Hopefully, in the case of this one reviewer, they've since gotten the assistance and support from Respawn and EA that they need. Looking to the industry at large, however, it's clear that management at more companies than Respawn should get serious about checking in with devs.
COVID Crunch Is Already Nearly as Common as the Regular Kind
According to a new survey released earlier this month by the organizers of the Game Developers Conference (GDC), 39% of developers polled say they have started working longer hours since the start of COVID-19 lockdowns. Breaking that data down further, 28% of respondents said they were working "somewhat more hours" while 11% said they were "working much more than before."
Compare this to pre-pandemic data on overtime in the games industry and it becomes clear that longer hours during lockdown is now nearly as common as crunch and overwork was before. Earlier in the year with a previous GDC survey, 44% of developers reported working more than 40 hours a week on average. 4% said their average was more than 60 hours per week.
Having two in every five developers reporting longer hours during lockdown would be reason enough for concern if large numbers of developers also weren't reporting decreases in productivity and creativity since the abrupt move to remote work. With about 70% of the developers polled saying they just made the shift, the realities of working-from-home are new not just to studios like Respawn, but teams of all sizes throughout the industry.
In a recent opinion piece for GamesIndustry.biz, former Rockstar Lincoln head Mark Lloyd singles out a key issue: it is harder for managers to detect issues workers are having when they're not sharing a space.
"If any studio finds themselves in the unfortunate position of traditional crunch as they entered this crisis, then a remote working situation could further harm how a team comes together to overcome the challenges apparent in those pressurised moments," Lloyd says. "That in turn leaves leadership teams no longer looking at tired faces in the office, eating pizza for the second month running, providing a clear reminder of the crunch people endure and the effects it is having on the team.
"Those leaders will be sleepwalking into a crisis where the people in their teams are damaging themselves, their families, and ultimately the studio's livelihood by being unable to manage their productivity and lives remotely."
As for Respawn, Grenier himself acknowledges this same problem in response to a Reddit commenter. "Reading a room is hard when you're not all in a room anymore," he writes.

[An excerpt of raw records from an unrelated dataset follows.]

-- ==== Sys2Proof/Machine/ProfileRom.lean ====
section
/-! DEFINITION. The protocol registry: the profile ROM (R130) and the tone bins (R132). -/

namespace Sys2Proof.Machine

/-- A row of the profile ROM (R130), without its id, which is its index. -/
structure Profile where
  name : String
  /-- 0 audible, 1 ultrasonic. -/
  band : Nat
  /-- `B`, the lowest tone bin. -/
  baseBin : Nat
  /-- `S`, the tone spacing in bins. -/
  spacing : Nat
  /-- `T`, the tones of a symbol: 1 or 2. -/
  tones : Nat
  /-- `F`, the windows of a symbol. -/
  windows : Nat
  /-- `M0`, the start-marker bin. -/
  markerStart : Nat
  /-- `M1`, the end-marker bin. -/
  markerEnd : Nat
  maxPayload : Nat
  deriving DecidableEq, Repr

/-- The twelve rows of R130. -/
def profileRom : Vector Profile 12 :=
  #v[ ⟨"AUDIBLE_NORMAL", 0, 48, 1, 1, 9, 24, 26, 140⟩
    , ⟨"AUDIBLE_FAST", 0, 48, 1, 1, 6, 28, 30, 140⟩
    , ⟨"AUDIBLE_FASTEST", 0, 48, 1, 1, 3, 32, 34, 140⟩
    , ⟨"ULTRASOUND_NORMAL", 1, 352, 1, 1, 9, 328, 330, 140⟩
    , ⟨"ULTRASOUND_FAST", 1, 352, 1, 1, 6, 332, 334, 140⟩
    , ⟨"ULTRASOUND_FASTEST", 1, 352, 1, 1, 3, 336, 338, 140⟩
    , ⟨"DT_NORMAL", 0, 48, 1, 2, 9, 36, 38, 140⟩
    , ⟨"DT_FAST", 0, 48, 1, 2, 6, 40, 42, 140⟩
    , ⟨"DT_FASTEST", 0, 48, 1, 2, 3, 44, 46, 140⟩
    , ⟨"ULTRASOUND_DT_NORMAL", 1, 352, 1, 2, 9, 340, 342, 140⟩
    , ⟨"ULTRASOUND_DT_FAST", 1, 352, 1, 2, 6, 344, 346, 140⟩
    , ⟨"ULTRASOUND_DT_FASTEST", 1, 352, 1, 2, 3, 348, 350, 140⟩ ]

/-- The profile with id `p` (R130). -/
def profile (p : Fin 12) : Profile := profileRom[p]

/-- The profile a PROTO operand names; none for 12 and above (R135). -/
def profile? (p : Nat) : Option Profile := if h : p < 12 then some (profile ⟨p, h⟩) else none

/-- The bin of the tone of group `g` carrying value `v` (R132). -/
def toneBin (q : Profile) (g v : Nat) : Nat := q.baseBin + q.spacing * (16 * g + v)

/-- The id a profile name stands for in assembler text (R111). -/
def profileId? (name : String) : Option (Fin 12) := (List.finRange 12).find? fun p => (profile p).name == name

end Sys2Proof.Machine
end

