-- ==== Sys2Proof/Machine/Control.lean ====
section
/-! DEFINITION. Instance control and the registry's query: NOP, CONFIG, DECONFIG, PROFILE_QUERY (R136, R300 to R305). -/

namespace Sys2Proof.Machine

/-- NOP (R300). -/
def execNop (s : State) : Out := complete .ok { s with resultLen := 0 }

/-- CONFIG (R301), on the PARAM copies latched when it was issued (R49). -/
def execConfig (s : State) : Out :=
  if s.latch.par.valid then
    complete .ok (freshInstance { s with cfg := s.latch.par, configured := true, resultLen := 0 })
  else complete .invalidParameters s

/-- DECONFIG (R305). -/
def execDeconfig (s : State) : Out :=
  complete .ok (freshInstance { s with cfg := Params.zero, configured := false, resultLen := 0 })

/-- The PROF registers for profile `q` with id `p` (R39, R136). -/
def profRegsOf (p : Nat) (q : Profile) : ProfRegs :=
  { id := BitVec.ofNat 8 p, band := BitVec.ofNat 1 q.band, baseBin := BitVec.ofNat 10 q.baseBin,
    spacing := BitVec.ofNat 10 q.spacing, tones := BitVec.ofNat 2 q.tones,
    windowsPerSymbol := BitVec.ofNat 8 q.windows, markerStartBin := BitVec.ofNat 10 q.markerStart,
    markerEndBin := BitVec.ofNat 10 q.markerEnd, maxPayload := BitVec.ofNat 8 q.maxPayload }

/-- PROFILE_QUERY (R136); it needs no configuration. -/
def execProfileQuery (p : Nat) (s : State) : Out :=
  match profile? p with
  | none => complete .unsupportedProtocol s
  | some q => complete .ok { s with prof := profRegsOf p q, resultLen := 0 }

end Sys2Proof.Machine
end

The questions that the Glassdoor review raise about Respawn, and that Grenier and other employees say the studio is doing an admirable job with, are the same questions that we should be asking about many more studios for the next few years. This widespread shift to remote work has the potential to reshape the games industry for the better in many ways, and we'll likely see remote work become more of a regular practice. Teams that embrace it for the sake of increasing diversity and adopting truly flexible hours may not want to go back. On the flipside, the data suggests it's a matter of asking when and not if more pandemic crunch stories will surface.
Lloyd ends his recent piece by warning that "a rush into this 'new norm' will create a feeling of crunch that we have yet to experience as an industry." It may be the case that one developer at Respawn had an uncommonly bad time within an overall supportive system, but it's almost certainly true that remote work pandemic crunch is the new norm for many developers—we just haven't heard about it yet.